Reasons not to buy Cisco

Goldman Sachs survey finds pricing, performance trump incumbency

Goldman Sachs a few weeks ago published survey results on IT spending patterns for 2009, going into 2010, from 100 IT executives at Fortune 1000 firms. The survey found that pricing pressure is increasing, which could lead to share losses for Cisco.

About half of the respondents said they were able to reduce their Ethernet switching costs beyond typical declines, which Goldman interpreted as increased competition in the industry from "up-and-coming" switching vendors such as Brocade, Juniper and HP. The heightened competition has so far resulted in share loss for Cisco rather than pricing or margin compression, though the firm notes that could change depending on Cisco's priorities for share versus margins.
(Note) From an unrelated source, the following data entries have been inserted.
theorem transact_loadProgram_cases (bytes : List Byte) (s : State) :
    (s.phase = .ready ∧ bytes.length ≤ 3584 ∧
        transact (.loadProgram bytes) s = (s.loadProgram bytes, .accepted)) ∨
      ((s.phase ≠ .ready ∨ bytes.length > 3584) ∧ transact (.loadProgram bytes) s = (s, .refused)) := by
  by_cases h : s.phase = .ready ∧ bytes.length ≤ 3584
  · exact .inl ⟨h.1, h.2, transact_loadProgram_accepted h.1 h.2⟩
  · rw [not_and_or, not_le] at h
    exact .inr ⟨h, transact_loadProgram_refused h⟩

/-- Settles O57: only the two loads write memory, and only in READY; only Tick writes the timers. -/
theorem hostWritesNoCoreState : Obligations.HostWritesNoCoreState := fun tr s hreset => by
  cases tr with
  | reset => exact absurd rfl hreset
  | installFont base =>
    rcases transact_installFont_cases base s with ⟨hready, -, h⟩ | ⟨-, h⟩ <;> rw [h]
    · exact ⟨rfl, fun _ => ⟨rfl, rfl⟩, absurd hready⟩
    · exact ⟨rfl, fun _ => ⟨rfl, rfl⟩, fun _ => ⟨rfl, rfl⟩⟩
  | loadProgram bytes =>
    rcases transact_loadProgram_cases bytes s with ⟨hready, -, h⟩ | ⟨-, h⟩ <;> rw [h]
    · exact ⟨rfl, fun _ => ⟨rfl, rfl⟩, absurd hready⟩
    · exact ⟨rfl, fun _ => ⟨rfl, rfl⟩, fun _ => ⟨rfl, rfl⟩⟩
  | tick => exact ⟨rfl, absurd rfl, fun _ => ⟨rfl, rfl⟩⟩
  | keyDown | keyUp | get | readStatus => exact ⟨rfl, fun _ => ⟨rfl, rfl⟩, fun _ => ⟨rfl, rfl⟩⟩

theorem transact_phase_of_ne_reset {tr : Transaction} (hreset : tr ≠ .reset) (s : State) :
    (transact tr s).1.phase = s.phase :=
  (congrArg State.phase (hostWritesNoCoreState tr s hreset).1).trans rfl

/-- Settles O56: only the two loads are ever refused, for the phase or for their bound. -/
theorem acceptanceByPhase : Obligations.AcceptanceByPhase := fun tr s => by
  cases tr with
  | installFont base =>
    refine ⟨fun hne => absurd rfl (hne base), fun hrefused => ?_,
      fun hphase _ => transact_installFont_refused (.inl hphase)⟩
    rcases transact_installFont_cases base s with ⟨-, -, h⟩ | ⟨hwhy, h⟩ <;> rw [h] at hrefused ⊢
    · nomatch hrefused
    · exact ⟨rfl, hwhy.imp_right fun hbase => decide_eq_false hbase.not_ge⟩
  | loadProgram bytes =>
    refine ⟨fun _ hne => absurd rfl (hne bytes), fun hrefused => ?_,
      fun hphase _ => transact_loadProgram_refused (.inl hphase)⟩
    rcases transact_loadProgram_cases bytes s with ⟨-, -, h⟩ | ⟨hwhy, h⟩ <;> rw [h] at hrefused ⊢
    · nomatch hrefused
    · exact ⟨rfl, hwhy.imp_right fun hlen => decide_eq_false hlen.not_ge⟩
  | reset | tick | keyDown | keyUp | get | readStatus => exact ⟨nofun, nofun, nofun⟩

/-- Settles O58: the equations of a step for the two kinds of moves; in STOPPED no step is enabled. -/
theorem hostMoveIsOneStep : Obligations.HostMoveIsOneStep := by
  refine ⟨fun _ _ _ => step_issue, fun rest s hnext hstopped => ?_⟩
  rw [step_permit hnext]
  exact instructionStep_of_disabled ((enabled_eq_false_iff _).mpr (by rw [hstopped]; decide))

end Sys2Proof.Machine
end

section
/-! PROOFS. Dead stack entries (R15, U25): states that agree but for them take steps to states that agree but
for them, whatever the move. -/

namespace Sys2Proof.Machine

namespace SameButDeadStack

theorem exists_stack {s s' : State} (hs : SameButDeadStack s s') :
    ∃ stack : List Addr, s' = s.withUnread stack s.ir s.irValid ∧ stack.length = s.stack.length ∧
      ∀ k, k < s.sp → stack[k]? = s.stack[k]? :=
  ⟨s'.stack, hs⟩

theorem phase_eq {s s' : State} (hs : SameButDeadStack s s') : s'.phase = s.phase :=
  (congrArg State.phase hs.1).trans rfl

theorem host_eq {s s' : State} (hs : SameButDeadStack s s') : s'.host = s.host :=
  (congrArg State.host hs.1).trans rfl

theorem fetchWord_eq {s s' : State} (hs : SameButDeadStack s s') : s'.fetchWord = s.fetchWord :=
  (congrArg State.fetchWord hs.1).trans rfl

/-- The status outputs show the live entries only (R159). -/
theorem status_eq {s s' : State} (hs : SameButDeadStack s s') : s'.status = s.status := by
  obtain ⟨stack, rfl, -, hlive⟩ := hs.exists_stack
  have htake : stack.take s.sp = s.stack.take s.sp := by
    apply List.ext_getElem?
    intro k
    rw [List.getElem?_take, List.getElem?_take]
    exact ite_congr rfl (hlive k) fun _ => rfl
  simp only [State.status, State.withUnread, htake]

/-- An update that neither reads nor writes stack and frame count keeps the relation. -/
theorem update {s s' : State} (hs : SameButDeadStack s s') (f : State → State)
    (hf : ∀ stack, f { s with stack := stack } = { f s with stack := stack }) (hsp : (f s).sp = s.sp)
    (hstack : (f s).stack = s.stack) : SameButDeadStack (f s) (f s') := by
  obtain ⟨stack, rfl, hlen, hlive⟩ := hs.exists_stack
  have hfs' : f (s.withUnread stack s.ir s.irValid) = { f s with stack := stack } := hf stack
  rw [hfs']
  exact ⟨rfl, hstack ▸ hlen, hstack ▸ hsp ▸ hlive⟩

end SameButDeadStack

/-! ### An operation -/

theorem exec_sp_le_of_not_call {i : Instr} {s t : State} (h : exec i s = .next t) (hi : ∀ nnn, i ≠ .call nnn) :
    t.sp ≤ s.sp := by
  rcases exec_next h with hc | ⟨_, _, -, rfl⟩
  · cases hc with
    | call nnn => exact absurd rfl (hi nnn)
    | ret =>
      rcases popReturn_cases s with ⟨n, a, hsp, -, hpop⟩ | ⟨-, hpop⟩ <;> rw [hpop]
      exact hsp ▸ Nat.le_succ n
    | draw => rw [drawSprite_eq]; rfl
    | _ => rfl
  · rfl

/-- Stacks that agree on the live entries still do after the operation: a Call writes one entry to both. -/
theorem stackAfter_live {i : Instr} {s t : State} {stack : List Addr} (h : exec i s = .next t)
    (hlen : stack.length = s.stack.length) (hlive : ∀ k, k < s.sp → stack[k]? = s.stack[k]?) :
    (stackAfter i s stack).length = t.stack.length ∧
      ∀ k, k < t.sp → (stackAfter i s stack)[k]? = t.stack[k]? := by
  by_cases hcall : ∃ nnn, i = .call nnn
  · obtain ⟨nnn, rfl⟩ := hcall
    rcases execCall_next h with ⟨hfree, rfl⟩ | ⟨hfull, rfl⟩
    · rw [stackAfter, if_pos hfree, List.length_set, List.length_set]
      refine ⟨hlen, fun k hk => ?_⟩
      rcases Nat.lt_succ_iff_lt_or_eq.mp hk with hbelow | rfl
      · rw [List.getElem?_set_ne hbelow.ne', List.getElem?_set_ne hbelow.ne', hlive k hbelow]
      · simp only [List.getElem?_set, hlen, if_true]
    · rw [stackAfter, if_neg hfull]
      exact ⟨hlen, hlive⟩
  · have hi : ∀ nnn, i ≠ .call nnn := not_exists.mp hcall
    rw [exec_stack h, stackAfter_of_not_call hi, stackAfter_of_not_call hi]
    exact ⟨hlen, fun k hk => hlive k (hk.trans_le (exec_sp_le_of_not_call h hi))⟩

theorem exec_sameButDeadStack {i : Instr} {s s' t : State} (hs : SameButDeadStack s s')
    (h : exec i s = .next t) : ∃ t', exec i s' = .next t' ∧ SameButDeadStack t t' := by
  obtain ⟨stack, rfl, hlen, hlive⟩ := hs.exists_stack
  refine ⟨_, exec_withUnread h hlive s.ir s.irValid, ?_, stackAfter_live h hlen hlive⟩
  rw [exec_eq_withUnread h]
  rfl

/-! ### A step -/

theorem endStep_withStack (s : State) (stack : List Addr) :
    State.endStep { s with stack := stack } = { s.endStep with stack := stack } := by
  rw [State.endStep_eq, State.endStep_eq]

theorem instructionStep_sameButDeadStack {s s' t : State} (hs : SameButDeadStack s s')
    (h : instructionStep s = .next t) : ∃ t', instructionStep s' = .next t' ∧ SameButDeadStack t t' := by
  rcases instructionStep_next h with
      ⟨he, rfl⟩ | ⟨he, hf, rfl⟩ | ⟨w, he, hf, hd, rfl⟩ | ⟨w, i, u, he, hf, hd, hexec, rfl⟩ <;>
    rw [← hs.phase_eq] at he
  · exact ⟨s', instructionStep_of_disabled he, hs⟩
  all_goals rw [← hs.fetchWord_eq] at hf
  · exact ⟨_, instructionStep_of_fetch_none he hf,
      hs.update (fun u => u.raiseStop .fetchBounds u.pc) (fun _ => rfl) rfl rfl⟩
  · exact ⟨_, instructionStep_of_decode_none he hf hd,
      hs.update (fun u => (u.latchWord w).raiseStop .decodeNone w) (fun _ => rfl) rfl rfl⟩
  · have hlatched := hs.update (fun u => (u.latchWord w).enterExecute) (fun _ => rfl) rfl rfl
    obtain ⟨u', hexec', hu⟩ := exec_sameButDeadStack hlatched hexec
    refine ⟨u'.endStep, ?_, hu.update State.endStep (endStep_withStack u) ?_ ?_⟩
    · rw [instructionStep_of_decode_some he hf hd, hexec', endStepOf_next]
    · rw [State.endStep_eq]
    · rw [State.endStep_eq]

theorem transact_sameButDeadStack {s s' : State} (hs : SameButDeadStack s s') (tr : Transaction) :
    SameButDeadStack (transact tr s).1 (transact tr s').1 := by
  have hphase := hs.phase_eq
  cases tr with
  | reset =>
    obtain ⟨stack, rfl, -, -⟩ := hs.exists_stack
    exact ⟨rfl, rfl, fun _ _ => rfl⟩
  | installFont base =>
    rcases transact_installFont_cases base s with ⟨hready, hbase, h⟩ | ⟨hwhy, h⟩ <;> rw [h]
    · rw [transact_installFont_accepted (hphase.trans hready) hbase]
      exact hs.update (·.installFont base) (fun _ => rfl) rfl rfl
    · rw [transact_installFont_refused (hphase ▸ hwhy)]
      exact hs
  | loadProgram bytes =>
    rcases transact_loadProgram_cases bytes s with ⟨hready, hlen, h⟩ | ⟨hwhy, h⟩ <;> rw [h]
    · rw [transact_loadProgram_accepted (hphase.trans hready) hlen]
      exact hs.update (·.loadProgram bytes) (fun _ => rfl) rfl rfl
    · rw [transact_loadProgram_refused (hphase ▸ hwhy)]
      exact hs
  | tick => exact hs.update State.tick (fun _ => rfl) rfl rfl
  | keyDown i => exact hs.update (·.setKey i true) (fun _ => rfl) rfl rfl
  | keyUp i => exact hs.update (·.setKey i false) (fun _ => rfl) rfl rfl
  | get | readStatus => exact hs

theorem step_sameButDeadStack {s s' t : State} (hs : SameButDeadStack s s') (h : step s = .next t) :
    ∃ t', step s' = .next t' ∧ SameButDeadStack t t' := by
  rcases step_next h with ⟨rest, hnext, hstep⟩ | ⟨tr, rest, hnext, rfl⟩ <;>
    have hless := hs.update (fun u => { u with host := rest }) (fun _ => rfl) rfl rfl <;>
    rw [← hs.host_eq] at hnext
  · rw [step_permit hnext]
    exact instructionStep_sameButDeadStack hless hstep
  · exact ⟨_, step_issue hnext, transact_sameButDeadStack hless tr⟩

/-- Settles O50: the relation is kept by every step, and related states show the host the same. -/
theorem deadStackEntriesHaveNoEffect : Obligations.DeadStackEntriesHaveNoEffect := fun s s' t hs h => by
  obtain ⟨t', h', ht⟩ := step_sameButDeadStack hs h
  exact ⟨t', h', ht, ht.status_eq⟩

end Sys2Proof.Machine
end

section
/-! PROOFS. The invariants of the machine (spec/10_state.md, 60_exceptions.md, 70_reset_and_hazards.md): what
holds at every instruction boundary, the freshness of READY, and the truth of a stop's record. `{ hs with .. }`
proves an invariant of an updated state: only the fields about elements the update writes are given anew. -/

namespace Sys2Proof.Machine

/-! ### The two parts of the invariant -/

/-- The part of `Inv` about what operations compute with: memory, addresses and the call stack. -/
structure DataInv (s : State) : Prop where
  memory : Memory.wf s.mem = true
  pcBound : s.pc.toNat ≤ 0x10FE
  stackFits : s.stackFits ∧ 1 ≤ s.params.stackDepth
  liveBound : ∀ a ∈ s.stack.take s.sp, a.toNat ≤ 0x1000
  fontBound : s.fontBase.toNat ≤ Config.maxFontBase
  resetBound : s.params.resetPC.toNat ≤ 0x10FE

/-- The part of `Inv` about the phase: what it says of the stop record and of the last fetch. -/
structure PhaseInv (s : State) : Prop where
  boundary : s.phase.atBoundary = true
  cause : s.phase = .stopped ↔ s.stopCause ≠ .none
  noInfo : s.stopCause = .none → s.stopInfo = 0
  fetchedOnce : (s.phase = .ready → s.irValid = false) ∧ (s.phase = .fetch → s.irValid = true)

theorem inv_iff (s : State) : Inv s ↔ DataInv s ∧ PhaseInv s := by
  constructor
  · rintro ⟨hmem, hboundary, hcause, hinfo, hfetched, hpc, hstack, hlive, hfont, hreset⟩
    exact ⟨⟨hmem, hpc, hstack, hlive, hfont, hreset⟩, hboundary, hcause, hinfo, hfetched⟩
  · rintro ⟨⟨hmem, hpc, hstack, hlive, hfont, hreset⟩, hboundary, hcause, hinfo, hfetched⟩
    exact ⟨hmem, hboundary, hcause, hinfo, hfetched, hpc, hstack, hlive, hfont, hreset⟩

/-! ### Reset (R190) -/

theorem dataInv_hostReset {s : State} (hdepth : 1 ≤ s.params.stackDepth)
    (hreset : s.params.resetPC.toNat ≤ 0x10FE) : DataInv s.hostReset where
  memory := rfl
  pcBound := hreset
  stackFits := ⟨⟨hostReset_stack_length s, Nat.zero_le _⟩, hdepth⟩
  liveBound := nofun
  fontBound := Nat.zero_le _
  resetBound := hreset

theorem phaseInv_hostReset (s : State) : PhaseInv s.hostReset where
  boundary := rfl
  cause := ⟨nofun, absurd rfl⟩
  noInfo _ := rfl
  fetchedOnce := ⟨fun _ => rfl, nofun⟩

theorem fresh_hostReset (s : State) : Fresh s.hostReset := ⟨rfl, rfl, rfl, rfl, ⟨rfl, rfl⟩, rfl, ⟨rfl, rfl⟩⟩

theorem stopRecord_of_cause_none {s : State} (h : s.stopCause = .none) : StopRecord s := by
  rw [StopRecord, h]
  trivial

/-- Settles O2: the state after reset is one that the host's Reset leaves. -/
theorem invariantsHoldAtReset : Obligations.InvariantsHoldAtReset :=
  have hdata : DataInv State.reset.hostReset := dataInv_hostReset (by decide) (by decide)
  ⟨(inv_iff State.reset).mpr ⟨hdata, phaseInv_hostReset State.reset⟩, fresh_hostReset State.reset,
    stopRecord_of_cause_none rfl⟩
Cisco's share of the Ethernet switching market dropped from 75% in the fourth quarter of 2008 to 69% in the third quarter of 2009, Goldman notes, citing data from Dell'Oro Group.

Eleven percent of respondents said they were able to lower their switching costs by shifting their business away from Cisco. Another 12% said they were able to get better discounts on Cisco products, and 10% received lower prices on support and maintenance from Cisco, the survey found.

Thirteen percent said they said they can get better than typical discounts from non-Cisco switching vendors as well.

Pricing was No. 2 on the list of factors weighing most heavily on the respondents' switch purchase decision. Performance was No. 1 and that, combined with price, suggests "best-of-breed vendors with superior price/performance can gain market share despite Cisco's significant incumbency advantages," the Goldman survey found. 

Vendor reputation and pre-existing relationships rank fourth and last, respectively, on the list of important factors in making a switching purchase; and product roadmap for converged or virtualized solutions -- where Cisco and Brocade currently have a time to market lead, Goldman notes -- ranked near the bottom of the list, "indicating that most customers are making their purchase decisions based on near-term performance of their networks rather than future proofing their systems," the survey report states.

Goldman expects global IT spending to grow 4% in 2010 after declining 8% in 2009.